_REQUIREMENT_.
Report every line in the listing below where the string "Instr" shows up.
━━ DATA EXCERPTS ━━
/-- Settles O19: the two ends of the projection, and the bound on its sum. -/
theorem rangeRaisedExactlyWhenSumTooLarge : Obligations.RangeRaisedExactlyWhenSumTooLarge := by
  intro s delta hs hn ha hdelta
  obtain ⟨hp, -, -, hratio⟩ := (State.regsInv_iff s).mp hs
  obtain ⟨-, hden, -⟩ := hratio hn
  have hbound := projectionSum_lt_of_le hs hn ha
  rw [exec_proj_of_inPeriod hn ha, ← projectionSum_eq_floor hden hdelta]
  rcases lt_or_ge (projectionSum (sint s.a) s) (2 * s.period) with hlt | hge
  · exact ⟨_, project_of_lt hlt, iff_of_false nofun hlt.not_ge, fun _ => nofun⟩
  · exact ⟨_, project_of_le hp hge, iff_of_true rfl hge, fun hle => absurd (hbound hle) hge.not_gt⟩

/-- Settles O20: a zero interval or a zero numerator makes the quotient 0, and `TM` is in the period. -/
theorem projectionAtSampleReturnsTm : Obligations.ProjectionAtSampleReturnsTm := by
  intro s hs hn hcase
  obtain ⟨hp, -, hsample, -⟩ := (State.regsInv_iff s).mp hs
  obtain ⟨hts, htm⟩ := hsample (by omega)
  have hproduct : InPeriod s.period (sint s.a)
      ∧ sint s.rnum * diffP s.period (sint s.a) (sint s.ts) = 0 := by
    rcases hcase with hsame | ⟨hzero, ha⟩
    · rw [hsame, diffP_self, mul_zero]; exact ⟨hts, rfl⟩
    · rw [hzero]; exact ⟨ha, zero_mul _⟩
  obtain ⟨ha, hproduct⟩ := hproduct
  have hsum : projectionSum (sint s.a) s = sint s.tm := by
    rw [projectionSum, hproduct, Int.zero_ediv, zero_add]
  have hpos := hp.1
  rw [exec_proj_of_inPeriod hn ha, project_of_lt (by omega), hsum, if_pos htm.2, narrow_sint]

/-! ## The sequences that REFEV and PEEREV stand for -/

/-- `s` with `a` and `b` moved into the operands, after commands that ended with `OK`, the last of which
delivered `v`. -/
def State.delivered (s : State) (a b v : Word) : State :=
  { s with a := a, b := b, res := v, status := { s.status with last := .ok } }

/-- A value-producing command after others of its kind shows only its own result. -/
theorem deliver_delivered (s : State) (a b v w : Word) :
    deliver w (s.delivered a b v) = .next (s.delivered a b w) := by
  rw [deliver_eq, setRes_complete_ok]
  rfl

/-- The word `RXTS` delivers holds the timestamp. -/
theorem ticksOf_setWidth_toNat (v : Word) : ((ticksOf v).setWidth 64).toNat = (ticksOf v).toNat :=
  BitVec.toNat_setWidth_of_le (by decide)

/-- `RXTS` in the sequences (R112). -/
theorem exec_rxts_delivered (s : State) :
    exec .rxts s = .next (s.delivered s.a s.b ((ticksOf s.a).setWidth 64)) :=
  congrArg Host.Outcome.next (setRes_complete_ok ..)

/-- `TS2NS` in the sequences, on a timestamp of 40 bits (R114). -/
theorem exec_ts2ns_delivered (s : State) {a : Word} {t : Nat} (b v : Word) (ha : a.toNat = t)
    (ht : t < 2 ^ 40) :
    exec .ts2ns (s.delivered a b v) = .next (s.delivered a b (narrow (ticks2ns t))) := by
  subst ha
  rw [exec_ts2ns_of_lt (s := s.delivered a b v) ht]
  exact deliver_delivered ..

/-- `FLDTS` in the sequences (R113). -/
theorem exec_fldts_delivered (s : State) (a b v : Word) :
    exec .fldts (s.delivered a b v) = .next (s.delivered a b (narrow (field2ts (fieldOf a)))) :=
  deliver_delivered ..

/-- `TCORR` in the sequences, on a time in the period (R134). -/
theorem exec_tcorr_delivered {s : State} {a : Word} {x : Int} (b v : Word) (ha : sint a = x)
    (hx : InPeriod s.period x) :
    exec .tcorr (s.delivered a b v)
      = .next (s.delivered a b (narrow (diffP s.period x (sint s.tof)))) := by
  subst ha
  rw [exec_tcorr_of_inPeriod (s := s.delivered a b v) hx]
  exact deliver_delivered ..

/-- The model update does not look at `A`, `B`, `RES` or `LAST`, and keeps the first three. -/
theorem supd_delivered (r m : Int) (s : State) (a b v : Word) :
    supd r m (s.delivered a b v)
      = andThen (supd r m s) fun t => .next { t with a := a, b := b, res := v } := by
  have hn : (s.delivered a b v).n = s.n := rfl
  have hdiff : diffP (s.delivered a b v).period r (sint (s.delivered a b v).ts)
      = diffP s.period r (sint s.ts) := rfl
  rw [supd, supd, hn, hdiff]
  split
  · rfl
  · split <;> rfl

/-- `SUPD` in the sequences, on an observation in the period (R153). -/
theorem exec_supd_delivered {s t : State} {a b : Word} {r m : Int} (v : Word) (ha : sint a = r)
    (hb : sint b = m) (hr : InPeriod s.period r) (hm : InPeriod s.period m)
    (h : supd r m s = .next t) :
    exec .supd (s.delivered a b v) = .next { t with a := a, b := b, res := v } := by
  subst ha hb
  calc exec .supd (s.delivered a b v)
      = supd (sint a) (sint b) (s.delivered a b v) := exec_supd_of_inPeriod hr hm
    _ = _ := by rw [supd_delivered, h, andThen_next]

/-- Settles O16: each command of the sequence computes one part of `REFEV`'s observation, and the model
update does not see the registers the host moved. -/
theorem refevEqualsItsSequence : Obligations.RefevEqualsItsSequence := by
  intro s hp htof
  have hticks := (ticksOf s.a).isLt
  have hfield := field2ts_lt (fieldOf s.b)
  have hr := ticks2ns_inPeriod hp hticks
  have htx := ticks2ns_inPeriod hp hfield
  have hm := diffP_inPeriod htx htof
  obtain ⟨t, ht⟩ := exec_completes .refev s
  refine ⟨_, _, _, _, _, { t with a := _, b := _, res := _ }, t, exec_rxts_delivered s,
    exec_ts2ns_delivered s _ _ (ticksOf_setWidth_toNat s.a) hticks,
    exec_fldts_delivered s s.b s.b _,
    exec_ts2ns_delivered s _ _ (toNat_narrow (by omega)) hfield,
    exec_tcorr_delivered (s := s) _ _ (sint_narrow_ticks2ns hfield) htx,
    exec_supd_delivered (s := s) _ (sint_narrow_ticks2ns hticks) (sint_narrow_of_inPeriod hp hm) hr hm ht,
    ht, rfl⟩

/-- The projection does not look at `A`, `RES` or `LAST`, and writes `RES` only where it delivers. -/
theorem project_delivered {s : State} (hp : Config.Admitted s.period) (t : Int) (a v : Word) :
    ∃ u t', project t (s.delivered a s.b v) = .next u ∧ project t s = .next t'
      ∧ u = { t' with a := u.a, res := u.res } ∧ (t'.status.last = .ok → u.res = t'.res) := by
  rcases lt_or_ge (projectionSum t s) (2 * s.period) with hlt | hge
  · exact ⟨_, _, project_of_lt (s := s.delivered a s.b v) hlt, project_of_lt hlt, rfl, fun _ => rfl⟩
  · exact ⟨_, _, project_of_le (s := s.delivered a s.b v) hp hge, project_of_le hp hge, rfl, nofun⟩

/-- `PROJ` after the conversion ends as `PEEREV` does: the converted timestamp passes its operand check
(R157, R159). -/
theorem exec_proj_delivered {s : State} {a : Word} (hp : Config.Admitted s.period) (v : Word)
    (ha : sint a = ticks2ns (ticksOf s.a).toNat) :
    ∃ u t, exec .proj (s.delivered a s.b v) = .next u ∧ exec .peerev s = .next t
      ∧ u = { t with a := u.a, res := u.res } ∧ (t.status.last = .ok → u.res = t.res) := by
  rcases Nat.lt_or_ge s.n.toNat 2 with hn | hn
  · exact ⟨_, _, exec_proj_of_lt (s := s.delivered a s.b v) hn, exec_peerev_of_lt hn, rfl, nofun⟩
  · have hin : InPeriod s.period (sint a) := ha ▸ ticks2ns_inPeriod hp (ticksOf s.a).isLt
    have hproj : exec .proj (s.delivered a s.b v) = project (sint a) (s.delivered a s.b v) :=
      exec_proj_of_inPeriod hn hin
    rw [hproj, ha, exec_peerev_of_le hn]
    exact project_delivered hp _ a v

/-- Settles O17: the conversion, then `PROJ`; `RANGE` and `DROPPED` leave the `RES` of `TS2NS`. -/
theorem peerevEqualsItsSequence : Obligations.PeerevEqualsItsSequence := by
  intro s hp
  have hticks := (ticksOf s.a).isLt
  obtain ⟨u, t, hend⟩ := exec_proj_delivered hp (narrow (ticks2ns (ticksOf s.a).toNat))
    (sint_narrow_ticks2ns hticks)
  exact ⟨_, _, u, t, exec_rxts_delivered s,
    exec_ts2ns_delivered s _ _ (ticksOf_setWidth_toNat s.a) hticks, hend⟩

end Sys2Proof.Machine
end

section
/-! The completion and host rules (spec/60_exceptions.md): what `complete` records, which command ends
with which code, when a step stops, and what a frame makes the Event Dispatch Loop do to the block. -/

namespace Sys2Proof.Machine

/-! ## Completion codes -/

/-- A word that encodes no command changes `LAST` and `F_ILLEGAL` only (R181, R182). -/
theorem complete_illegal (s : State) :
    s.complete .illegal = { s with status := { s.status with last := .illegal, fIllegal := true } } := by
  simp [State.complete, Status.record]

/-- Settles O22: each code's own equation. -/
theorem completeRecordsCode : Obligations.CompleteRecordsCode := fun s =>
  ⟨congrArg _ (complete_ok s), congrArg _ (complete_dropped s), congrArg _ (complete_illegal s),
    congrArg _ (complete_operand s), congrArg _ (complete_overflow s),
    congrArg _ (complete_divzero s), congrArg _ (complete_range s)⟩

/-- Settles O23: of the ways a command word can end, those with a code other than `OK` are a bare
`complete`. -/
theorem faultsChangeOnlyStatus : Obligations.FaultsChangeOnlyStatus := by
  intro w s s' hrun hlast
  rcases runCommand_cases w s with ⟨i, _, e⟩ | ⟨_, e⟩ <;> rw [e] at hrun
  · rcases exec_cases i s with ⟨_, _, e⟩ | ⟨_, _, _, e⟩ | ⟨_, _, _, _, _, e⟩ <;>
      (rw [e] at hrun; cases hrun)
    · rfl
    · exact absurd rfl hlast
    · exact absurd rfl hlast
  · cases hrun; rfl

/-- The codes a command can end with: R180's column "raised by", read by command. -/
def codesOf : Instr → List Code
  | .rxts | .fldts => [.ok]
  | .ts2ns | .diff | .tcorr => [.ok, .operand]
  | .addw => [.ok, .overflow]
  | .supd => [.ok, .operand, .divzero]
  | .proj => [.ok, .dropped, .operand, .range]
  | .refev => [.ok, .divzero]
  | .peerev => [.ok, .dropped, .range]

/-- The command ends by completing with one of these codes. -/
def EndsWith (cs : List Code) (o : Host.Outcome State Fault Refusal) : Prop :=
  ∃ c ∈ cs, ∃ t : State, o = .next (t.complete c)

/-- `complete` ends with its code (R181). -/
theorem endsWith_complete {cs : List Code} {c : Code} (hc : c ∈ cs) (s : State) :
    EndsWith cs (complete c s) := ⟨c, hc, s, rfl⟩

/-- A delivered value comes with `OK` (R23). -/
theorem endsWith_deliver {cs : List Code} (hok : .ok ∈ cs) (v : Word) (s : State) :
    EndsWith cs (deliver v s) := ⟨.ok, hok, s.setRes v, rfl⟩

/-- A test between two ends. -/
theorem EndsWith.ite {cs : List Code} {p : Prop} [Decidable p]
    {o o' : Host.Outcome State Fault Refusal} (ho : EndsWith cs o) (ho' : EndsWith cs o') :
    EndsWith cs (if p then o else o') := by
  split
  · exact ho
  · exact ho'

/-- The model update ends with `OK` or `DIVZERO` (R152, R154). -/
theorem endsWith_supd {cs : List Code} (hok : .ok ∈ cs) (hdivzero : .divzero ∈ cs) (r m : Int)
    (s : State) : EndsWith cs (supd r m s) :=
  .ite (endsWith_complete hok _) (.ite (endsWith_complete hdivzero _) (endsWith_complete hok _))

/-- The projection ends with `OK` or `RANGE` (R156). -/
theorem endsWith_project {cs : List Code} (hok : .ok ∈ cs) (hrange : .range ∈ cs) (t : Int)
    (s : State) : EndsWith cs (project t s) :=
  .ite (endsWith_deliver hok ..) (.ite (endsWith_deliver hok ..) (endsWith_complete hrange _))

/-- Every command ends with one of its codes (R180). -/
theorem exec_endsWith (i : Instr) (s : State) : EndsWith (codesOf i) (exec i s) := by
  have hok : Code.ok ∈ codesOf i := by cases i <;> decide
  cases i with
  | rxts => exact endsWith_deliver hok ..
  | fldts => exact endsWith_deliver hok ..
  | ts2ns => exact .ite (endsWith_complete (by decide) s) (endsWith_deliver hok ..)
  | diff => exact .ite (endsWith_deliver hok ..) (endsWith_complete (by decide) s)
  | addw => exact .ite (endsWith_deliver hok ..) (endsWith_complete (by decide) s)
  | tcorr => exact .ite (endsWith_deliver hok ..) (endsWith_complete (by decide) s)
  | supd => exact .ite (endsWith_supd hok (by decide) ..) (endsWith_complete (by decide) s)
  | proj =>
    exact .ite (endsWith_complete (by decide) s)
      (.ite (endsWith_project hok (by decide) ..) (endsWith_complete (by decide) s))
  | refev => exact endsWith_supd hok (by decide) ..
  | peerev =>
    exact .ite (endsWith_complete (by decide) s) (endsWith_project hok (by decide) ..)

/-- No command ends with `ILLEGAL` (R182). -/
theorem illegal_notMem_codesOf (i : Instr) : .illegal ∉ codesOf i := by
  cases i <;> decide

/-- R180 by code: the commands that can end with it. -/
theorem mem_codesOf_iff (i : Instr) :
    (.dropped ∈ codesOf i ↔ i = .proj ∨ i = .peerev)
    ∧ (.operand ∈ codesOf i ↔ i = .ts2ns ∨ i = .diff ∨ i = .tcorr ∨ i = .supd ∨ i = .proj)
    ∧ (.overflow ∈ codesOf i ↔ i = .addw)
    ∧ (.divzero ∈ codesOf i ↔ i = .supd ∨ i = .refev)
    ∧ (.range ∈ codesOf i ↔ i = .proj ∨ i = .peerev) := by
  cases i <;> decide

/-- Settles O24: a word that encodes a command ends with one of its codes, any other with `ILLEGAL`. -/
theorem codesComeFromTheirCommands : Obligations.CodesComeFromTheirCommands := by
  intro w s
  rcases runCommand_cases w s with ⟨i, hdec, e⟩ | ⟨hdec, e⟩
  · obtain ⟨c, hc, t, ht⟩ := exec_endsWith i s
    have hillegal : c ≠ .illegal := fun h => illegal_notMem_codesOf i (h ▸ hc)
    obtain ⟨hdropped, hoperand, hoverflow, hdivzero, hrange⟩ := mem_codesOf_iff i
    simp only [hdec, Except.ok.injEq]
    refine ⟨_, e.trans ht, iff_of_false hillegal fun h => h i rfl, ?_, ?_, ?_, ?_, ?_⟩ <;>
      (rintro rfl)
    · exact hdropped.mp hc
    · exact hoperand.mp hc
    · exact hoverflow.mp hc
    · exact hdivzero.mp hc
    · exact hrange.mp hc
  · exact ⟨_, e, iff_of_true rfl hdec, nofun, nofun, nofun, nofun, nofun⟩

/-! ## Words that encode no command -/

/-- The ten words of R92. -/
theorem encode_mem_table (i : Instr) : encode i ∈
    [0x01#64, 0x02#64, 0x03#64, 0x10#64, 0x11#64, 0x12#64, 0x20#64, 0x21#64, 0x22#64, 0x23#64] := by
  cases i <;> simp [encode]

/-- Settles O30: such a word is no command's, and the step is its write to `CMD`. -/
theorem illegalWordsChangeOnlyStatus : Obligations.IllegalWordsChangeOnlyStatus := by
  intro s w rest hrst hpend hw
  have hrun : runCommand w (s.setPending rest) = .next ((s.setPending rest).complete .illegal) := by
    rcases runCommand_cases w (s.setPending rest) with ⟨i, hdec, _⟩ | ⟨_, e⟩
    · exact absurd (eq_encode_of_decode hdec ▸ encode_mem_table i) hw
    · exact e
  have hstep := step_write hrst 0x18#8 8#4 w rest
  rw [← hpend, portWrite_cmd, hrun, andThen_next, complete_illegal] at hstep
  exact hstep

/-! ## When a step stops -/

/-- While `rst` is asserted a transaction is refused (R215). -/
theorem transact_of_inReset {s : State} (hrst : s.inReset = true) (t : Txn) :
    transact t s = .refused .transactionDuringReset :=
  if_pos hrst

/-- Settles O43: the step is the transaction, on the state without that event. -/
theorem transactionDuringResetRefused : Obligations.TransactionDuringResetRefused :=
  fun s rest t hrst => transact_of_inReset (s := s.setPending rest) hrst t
━━━
_RESULT OF THE EXERCISE_.
def codesOf : Instr → List Code
theorem exec_endsWith (i : Instr) (s : State) : EndsWith (codesOf i) (exec i s) := by
theorem illegal_notMem_codesOf (i : Instr) : .illegal ∉ codesOf i := by
theorem mem_codesOf_iff (i : Instr) :
theorem encode_mem_table (i : Instr) : encode i ∈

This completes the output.